Satu hari sebelumnya...
Sinar matahari tiba-tiba saja menyeruak bersamaan dengan gemerisik suara tirai yang digeser secara tergesa-gesa. Tanganku meraih tepian selimut lalu menariknya menutupi kepala, berusaha kembali masuk ke alam mimpi. Tentu saja, usaha itu sia-sia belaka. Serangkai jemari kecil menggoyangkan tubuhku lalu menarik selimut rajut merah maroon itu hingga terbuka sepenuhnya.
"Seriously? Di hari terakhir kita, Kakak malah tidur sampai tengah hari? Bangun, gadis pemalas!"
"Aaargh!" Aku terpaksa duduk lalu membuka mata. Jam dinding menunjukan pukul sepuluh. Kulirik bocah yang masih melompat-lompat seolah kasur per ini adalah trampolin di taman bermain. "Ini belum tengah hari, silly!
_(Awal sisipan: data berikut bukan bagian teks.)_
-- ==== Sys2Proof/Syntax.lean ====
section
/-!
DEFINITION. The abstract syntax: one constructor of `Instr` for each row of spec/opcode_table.json.
Thread instructions (Table 5.1), matrix commands (Table 5.7), Xvexrus (Table 5.8), the rows for words that
no opcode is assigned to, and the device's own steps (95_what_each_step_holds.md).
-/

namespace Sys2Proof

/-! ## Field values that the opcode map names -/

/-- Integer types, in the order of their codes (Table 5.4). -/
inductive ITy where | n32 | i32 | n64 | i64 | n16 | i16 | n8 | i8
  deriving DecidableEq, Repr

/-- Floating types, in the order of their codes (Table 5.4). -/
inductive FTy where | f32 | f16 | bf16 | e4m3 | e5m2 | e2m1x
  deriving DecidableEq, Repr

/-- Rounding modes, in the order of their codes (Table 5.4). -/
inductive RMode where | rn | rz | rm | rp
  deriving DecidableEq, Repr

/-- Comparison codes that are not reserved (Table 5.5). -/
inductive Cmp where
  | eq | ne | lt | le | gt | ge | num | equ | neu | ltu | leu | gtu | geu | nan
  deriving DecidableEq, Repr

/-- The six address spaces (Tables 2.6 and 4.10). -/
inductive Space where | priv | scr | cmn | glb | hst | ios
  deriving DecidableEq, Repr

/-- Agent scopes (Tables 4.10 and 12.1). -/
inductive Scope where | grp | team | gang | die | dev | sys
  deriving DecidableEq, Repr

/-- ORD of format M (Table 4.7). -/
inductive Ord where | plain | rlx | acq | rel
  deriving DecidableEq, Repr

/-- Access widths (Table 4.10). -/
inductive Wid where | w1 | w2 | w4 | w8 | w16
  deriving DecidableEq, Repr

/-- TY of format M (Table 4.7). -/
inductive Ty where | unsigned | signed | ieee | bf
  deriving DecidableEq, Repr

/-- The guard of an instruction word: predicate and its negation (Table 4.5). -/
structure Guard where
  p   : PredIx
  neg : Bool
  deriving DecidableEq, Repr

/-- HW of `imul` and `imad` (R113). -/
inductive HW where | lo | hi | wide
  deriving DecidableEq, Repr

/-- BOP of `pset` (R107). -/
inductive BOp where | and | or | xor
  deriving DecidableEq, Repr

/-- The three modes of `pmov` (R108). -/
inductive PMov where
  | copy (d a : PredIx) (na : Bool)
  | save (d : Reg)
  | load (a : Reg)
  deriving DecidableEq, Repr

/-- The two actions of `sbind` (R121). -/
inductive SBind where
  | bind (k : BitVec 3) (ew8 : Bool) (d a : Reg)
  | off (k : BitVec 3)
  deriving DecidableEq, Repr

/-- Operands of a load or store, format M (Table 4.7). -/
structure MemOp where
  d     : Reg
  a     : Reg
  off   : BitVec 16
  scope : Scope
  ord   : Ord
  wid   : Wid
  ty    : Ty
  raw   : Bool
  ss    : Bool
  deriving DecidableEq, Repr

/-- Atomic operations (Table 8.3). -/
inductive AOp where | add | min | max | and | or | xor | exch | cas | inc | dec | amax
  deriving DecidableEq, Repr

/-- ATY of an atomic (Table 8.2). -/
inductive ATy where | n32 | i32 | n64 | i64 | f32 | f16x2 | bf16x2
  deriving DecidableEq, Repr

/-- ORD of an atomic (Table 8.2). -/
inductive AOrd where | rlx | acq | rel | ar
  deriving DecidableEq, Repr

/-- Operands of an atomic or reduction: register fields and the literal word of Table 8.2. -/
structure AtomOp where
  d     : Reg
  a     : Reg
  b     : Reg
  c     : Reg
  off   : BitVec 16
  scope : Scope
  ord   : AOrd
  aop   : AOp
  aty   : ATy
  ss    : Bool
  deriving DecidableEq, Repr

/-- Operands of `amxs` (R166). -/
structure AmxOp where
  d     : Reg
  a     : Reg
  off   : BitVec 16
  scope : Scope
  ord   : Ord
  ss    : Bool
  deriving DecidableEq, Repr

/-- KIND of a fence (Table 8.5). -/
inductive FenceKind where | acq | rel | full
  deriving DecidableEq, Repr

/-- RM, FTZ and SAT of the floating arithmetic layout (Table 5.3). -/
structure FMod where
  rm  : RMode
  ftz : Bool
  sat : Bool
  deriving DecidableEq, Repr

/-- A type code of `cvt`'s control (R136). -/
inductive CTy where
  | int (t : ITy)
  | flt (t : FTy)
  deriving DecidableEq, Repr

/-- The two modes of `bscale` (R139). -/
inductive BScale where
  | apply (m : FMod) (d a b : Reg)
  | derive (t : FTy) (d a : Reg)
  deriving DecidableEq, Repr

/-- The modes of `vote` with their destinations (R144). -/
inductive Vote where
  | every (d : PredIx) | some (d : PredIx) | same (d : PredIx)
  | mask (d : Reg) | count (d : Reg) | first (d : Reg)
  deriving DecidableEq, Repr

/-- Op codes of `redux` and `scan` (R145). -/
inductive ROp where | add | min | max | and | or | xor | xadd
  deriving DecidableEq, Repr

/-- The element type of `redux` and `scan`: ITY, or `.f32` when F is 1 (R145). -/
inductive RTy where
  | int (t : ITy)
  | f32
  deriving DecidableEq, Repr

/-- Modes of `match` (R146). -/
inductive MatchMode where | peers | uniform | leader
  deriving DecidableEq, Repr

/-- Operands of `acopy` and `ncopy`, format Y (Table 4.8). -/
structure CopyOp where
  da   : Reg
  sa   : Reg
  ba   : Reg
  wid  : Wid
  dspc : Space
  sspc : Space
  deriving DecidableEq, Repr

/-- Generation operand of `barwait` and `bartest`: the constant when GK is 1 (Table 9.1). -/
inductive Gen where
  | reg (b : Reg)
  | const (g : BitVec 10)
  deriving DecidableEq, Repr
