-- ==== Sys2Proof/Machine/Copies.lean ====
section
/-!
DEFINITION. Writing memory at a bank: commons tags (R379), versions of class 2 (R364), poison (R160, R383), the stored
ciphertext (R358, R363), and landing the bytes of a copy; the records of the engines (R342).
-/

namespace Sys2Proof.Machine

/-! ## One write at a bank -/

/-- Writes to the commons carry the writer's ASID (R379). -/
def tagCommons (s : State) (asid key n : Nat) : State :=
  if key / 2 ^ 128 == 3 then
    let first := key / 128
    let s1 := { s with cmnTags := tput 0 s.cmnTags first asid }
    { s1 with cmnTags := tput 0 s1.cmnTags ((key + n - 1) / 128) asid }
  else s

/-- Every translation of a context leaves every TLB (R338). -/
def dropTlb (s : State) (asid : Nat) : State :=
  { s with dies := s.dies.map fun d => { d with tlb := d.tlb.filter (·.asid != asid), l1 := d.l1.filter (·.2.asid != asid) } }

/-- A write meets the reservations of RISC-V cores into whose eight bytes it goes (R271). -/
def noteWrite (s : State) (key n : Nat) : State :=
  match (s.rv.filterMap (·.2.reserve)).filter fun k => k < key + n && key < k + 8 with
  | [] => s
  | ks => { s with written := s.written ++ ks }

/-- One write of the line of a key: `w` is the state with it performed. In class 2 it raises the line's version; one that
would take it past 2^56 − 1 is not performed and poisons the line (R364). -/
def writeLine (s : State) (key : Nat) (w : State) : State :=
  if keyClass2 s key then
    let l := key / 64
    let ver := tget 0 s.versions l
    if ver = 2 ^ 56 - 1 then addPoison (addPoison s (2 * l)) (2 * l + 1)
    else { w with versions := tput 0 w.versions l (ver + 1) }
  else w

/-- Write bytes of one line as one access of a context; poison stays (R160). The MACs and the tree of R364 are computed
from what is stored, so they agree with every line whose storage cells keep what was written; a line that cells have
changed is an error that a read meets (R382). -/
def bankWrite (s : State) (asid key n v : Nat) : State :=
  writeLine s key (noteWrite (tagCommons { s with mem := memWrite s.mem key n v } asid key n) key n)

/-- Bytes of a page written as one access: one write of each line in which they lie. -/
def bankBytes (s : State) (asid : Nat) (ws : List (Nat × Nat)) : State :=
  ((ws.map (·.1 / 64)).dedup).foldl (fun s l =>
    writeLine s (64 * l) ((ws.filter (·.1 / 64 == l)).foldl (fun w b =>
      noteWrite (tagCommons { w with mem := memPut w.mem b.1 (BitVec.ofNat 8 b.2) } asid b.1 1) b.1 1) s)) s

/-- Poison leaves the sectors that one instruction wrote whole (R160). -/
def clearPoison (s : State) (ws : List (Nat × Nat)) : State :=
  { s with poison := s.poison.filter fun p =>
      !((List.range 32).all fun i => ws.any fun w => w.1 ≤ p * 32 + i && p * 32 + i < w.1 + w.2) }

/-- Count an access from a die toward the re-homing of its device-placed page: every access to a frame counts, those
that an L1 cache could serve too (R304, log 66). -/
def touchFrame (s : State) (die key : Nat) : State :=
  match keyFrame s key with
  | some (c, f) =>
    let count (x : FrameRec) : FrameRec := { x with counts := tput 0 x.counts die (tget 0 x.counts die + 1) }
    if f.home == 2 then modCtx s c.asid fun c => { c with frames := modBy (·.lfn == f.lfn) count c.frames } else s
  | none => s

/-- A fetched word is read at its page: it counts there (R304), and meets what errors stand there (R382). -/
def countFetch (s : State) (c : Context) (die pc : Nat) : State :=
  match (fetchWord s c die pc).1 with
  | .ok key .. => meetUpsets (touchFrame s die key) [(key, 8)]
  | _ => s

/-! ## Landing bytes -/

/-- Bytes as a number, least significant first. -/
def leNum : List Byte → Nat
  | [] => 0
  | b :: t => b.toNat + 256 * leNum t

/-- The sectors of a range, ascending. -/
def sectorsOf (key n : Nat) : List Nat :=
  if n == 0 then [] else (List.range ((key + n - 1) / 32 + 1 - key / 32)).map (key / 32 + ·)

/-- Land the bytes of one destination sector: a poisoned source byte lands it poisoned, a whole clean one clears it. -/
def landSector (asid dst n : Nat) (byte : Nat → Byte) (bad : Nat → Bool) (s : State) (p : Nat) : State :=
  let lo := max dst (p * 32)
  let hi := min (dst + n) (p * 32 + 32)
  let ix := (List.range (hi - lo)).map (lo - dst + ·)
  let s0 := if hi - lo == 32 then clearPoison s [(lo, 32)] else s
  let s1 := bankWrite s0 asid lo (hi - lo) (leNum (ix.map byte))
  if ix.any bad then addPoison s1 p else s1

/-- Land `n` bytes in ascending sectors (R179, R188). A page of tables drops translations (R338). -/
def landBytes (s : State) (asid dst n : Nat) (byte : Nat → Byte) (bad : Nat → Bool) : State :=
  let s := (sectorsOf dst n).foldl (landSector asid dst n byte bad) s
  if (keyFrame s dst).any fun x => x.2.tbl then dropTlb s asid else s

/-- A byte of memory as a copy reads it. -/
def srcByte (s : State) (key i : Nat) : Byte := memGet s.mem (key + i)
/-- The sector of a byte is poisoned. -/
def srcBad (s : State) (key i : Nat) : Bool := poisoned s (key + i) 1

/-! ## Stored ciphertext (R358, R363) -/

/-- The tweak of a frame. -/
def xtsTweak (asid lfn : Nat) : Nat := asid * 2 ^ 112 + lfn

/-- The stored form of the 16-byte block that holds a key. -/
def cipherBlock (s : State) (c : Context) (f : FrameRec) (key : Nat) : BitVec 128 :=
  Config.xts c.ck (xtsTweak c.asid f.lfn) (key % 4096 / 16) (BitVec.ofNat 128 (getBytes s (key / 16 * 16) 16))

/-- A byte as a sealed transfer reads it: an unbacked frame reads as zeros. -/
def cipherByte (s : State) (key i : Nat) : Byte :=
  match keyFrame s (key + i) with
  | none => 0
  | some (c, f) => (cipherBlock s c f (key + i)).extractLsb' (8 * ((key + i) % 16)) 8

/-- Memory once one byte of stored form is written. -/
def putCipher (s : State) (key : Nat) (b : Byte) : State :=
  match keyFrame s key with
  | none => s
  | some (c, f) =>
    let sh := 8 * (key % 16)
    let old := cipherBlock s c f key
    let new := (old &&& ~~~((0xFF#128) <<< sh)) ||| ((b.setWidth 128) <<< sh)
    let plain := (Config.xts c.ck (xtsTweak c.asid f.lfn) (key % 4096 / 16)).symm new
    { s with mem := memWrite s.mem (key / 16 * 16) 16 plain.toNat }

/-- A sealed transfer writes its bytes of one sector, whole blocks of 16, with their poison (R383). -/
def landCipherSector (dst n : Nat) (byte : Nat → Byte) (bad : Nat → Bool) (s : State) (p : Nat) : State :=
  let lo := max dst (p * 32)
  let hi := min (dst + n) (p * 32 + 32)
  let ix := (List.range (hi - lo)).map (lo - dst + ·)
  match keyFrame s lo with
  | none => s
  | some (c, _) =>
    let plain := ix.foldl (fun m i => putCipher m (dst + i) (byte i)) s
    let k := lo / 16 * 16
    let m := (hi + 15) / 16 * 16 - k
    let s0 := if hi - lo == 32 then clearPoison s [(lo, 32)] else s
    let s1 := bankWrite s0 c.asid k m (getBytes plain k m)
    if ix.any bad then addPoison s1 p else s1

/-- Land sealed bytes in ascending sectors. -/
def landCipher (s : State) (dst n : Nat) (byte : Nat → Byte) (bad : Nat → Bool) : State :=
  (sectorsOf dst n).foldl (landCipherSector dst n byte bad) s

/-! ## Records of the engines (R342) -/

/-- A record of an engine or of a sequencer joins those of its context. -/
def engineRecord (s : State) (asid die team : Nat) (cls sub level : Nat) (addr : Int) (pc info src : Nat) (repl : Bool)
    (seqOf : Option Nat) : State :=
  let r : FaultRec :=
    { gid := none, active := 0, parked := 0, reconv := 0, team := team, group := 0, addr := addr, pc := pc, cls := cls,
      sub := sub, lane := 0, nested := false, repl := repl, src := src, info := info, level := level,
      cox := coxAt s die, synt := s.synt, die := die, seqOf := seqOf }
  modCtx s asid fun c => { c with pending := c.pending ++ [r] }

/-! ## Network copies (R196) -/

/-- How many bytes of a piece come before a poisoned source sector. -/
def cleanBytes (s : State) (p : Piece) : Nat :=
  ((List.range p.n).find? fun i => srcBad s p.src i).getD p.n

/-- Land the pieces of a network copy, read as they stood in `s0`: the state and the first failing address. -/
def landPieces (s0 : State) (asid : Nat) (sealing : Bool) : List Piece → State → State × Option Nat
  | [], s => (s, none)
  | p :: rest, s =>
    let m := cleanBytes s0 p
    if sealing then
      landPieces s0 asid sealing rest (landBytes s asid p.dst p.n (cipherByte s0 p.src) (srcBad s0 p.src))
    else
      let s := landBytes s asid p.dst m (srcByte s0 p.src) fun _ => false
      if m == p.n then landPieces s0 asid sealing rest s else (s, some (p.va + m))

/-- A timeline's ISSUED rises by one and ERR stays (R193, R196): the state and the number. -/
def takeNumber (s : State) (asid tl : Nat) : State × Nat :=
  let w := getBytes s (tl + 8) 8
  let n := (w % 2 ^ 63 + 1) % 2 ^ 63
  (bankWrite s asid (tl + 8) 8 (n + w / 2 ^ 63 * 2 ^ 63), n)

/-- A copy's piece reads its source and lands: both count as accesses from a die (R304), and the read meets what
errors stand there (R382). -/
def touchPiece (die : Nat) (s : State) (p : Piece) : State :=
  meetUpsets (touchFrame (touchFrame s die p.src) die p.dst) [(p.src, p.n)]

/-- The network copy engine, on X, accepts one copy (R196, R307): it is numbered and its payload is performed. -/
def acceptNcopy (s : State) (id : Nat) : State :=
  match s.ncopies.find? (·.id == id) with
  | none => s
  | some c =>
    if c.number.isSome then s
    else
      let r := takeNumber (c.pieces.foldl (touchPiece 8) s) c.asid c.tl
      let x := landPieces r.1 c.asid c.sealing c.pieces r.1
      { x.1 with ncopies := modBy (·.id == id) (fun c => { c with number := some r.2, failed := x.2 }) x.1.ncopies }

end Sys2Proof.Machine
end

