-- ==== Sys2Proof/Machine/Control.lean ====
section
/-!
DEFINITION. Control transfers, the life of a thread, waiting on time and flags, traps, and the return from the handler
(R97 to R105, R240 to R242, R346), and entering a header (R60 to R66).
-/

namespace Sys2Proof.Machine

/-! ## Transfers (R62, R98) -/

/-- What R62 finds at a target: a header, a branch-target fault, a missing translation, or a frame that is to be backed
before the transfer replays (R336). No word stands below address 0. A target whose fetch faults is met at the header (R340). -/
def checkTarget {α : Type} (s : State) (e : Env) (tgt : Int) (k : Plan α) : Plan α :=
  if tgt < 0 || tgt % 8 != 0 then .fault { cls := clsBranch }
  else
    match fetchWord s e.ctx e.group.die tgt.toNat with
    | (.ok .., w) => if w.getLsbD 63 then k else .fault { cls := clsBranch }
    | (.miss v, _) => .miss [v]
    | (.unbacked r, _) => .wait (.backing r.asid r.lfn r.vpn) (some r)
    | _ => k

/-- A lane's transfer: where it goes, a register it writes, and bytes it pushes. -/
structure Jump where
  tgt  : Nat
  reg  : Option (Nat × Word) := none
  push : Option (Nat × Nat) := none

/-- A thread that has transferred stands at the target's header. -/
def arrive (tgt : Nat) (t : Thread) : Thread :=
  { t with pc := tgt, status := .header, arrival := .entry, stall := none }

/-- One lane's transfer. -/
def doJump (c : Cur) (s : State) (lj : Nat × Jump) : State :=
  let s := match lj.2.push with
    | some (key, v) => putBytes s key 8 v
    | none => s
  modLane s c.gid lj.1 fun t =>
    arrive lj.2.tgt (match lj.2.reg with | some r => wrReg t r.1 r.2 | none => t)

/-- The store queue of the executing group performed. -/
def drainCur (s : State) : State :=
  match s.cur with
  | none => s
  | some c =>
    match env s c.gid with
    | none => s
    | some e => drainGroup s e.ctx.asid c.gid

/-- A transfer instruction: the lanes that transfer, then the reconvergence entry (R66, R98). The group's store queue
is performed first, so that a pop reads the latest push or `stp` (R99). -/
def transferOp (g : Guard) (us : List RegUse) (s : State)
    (plan : Env → State → Nat → (Nat → Word) → Thread → Plan Jump) : Host.Outcome State Fault Refusal :=
  withPlans g lastWord us (drainCur s) plan fun c _ js s1 =>
    let h := curBlock s c
    modGroup (js.foldl (doJump c) s1) c.gid (pushEntry h.1 h.2 c.lanes atHeader)

/-- The target of a direct transfer. -/
def directTarget (c : Option Cur) (imm : BitVec 20) : Int := ((c.map (·.pc)).getD 0 : Nat) + 8 * imm.toInt

/-- A jump with no push. -/
def planJump (s : State) (e : Env) (t : Thread) (tgt : Int) : Plan Jump :=
  checkTarget s e tgt (.go t { tgt := tgt.toNat })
Tengah hari itu jam dua belas. Semalam aku begadang nonton ulang The Hunger Games. Biarin aku tidur satu jam lagi, please?"
Kini ia terduduk dengan wajah memberengut, lalu dengan dramatis melemparkan tubuhnya ke pangkuanku. "Tapi, Kakak bilang hari ini kita mau main ke Game Station seharian. Kan, ini hari terakhir."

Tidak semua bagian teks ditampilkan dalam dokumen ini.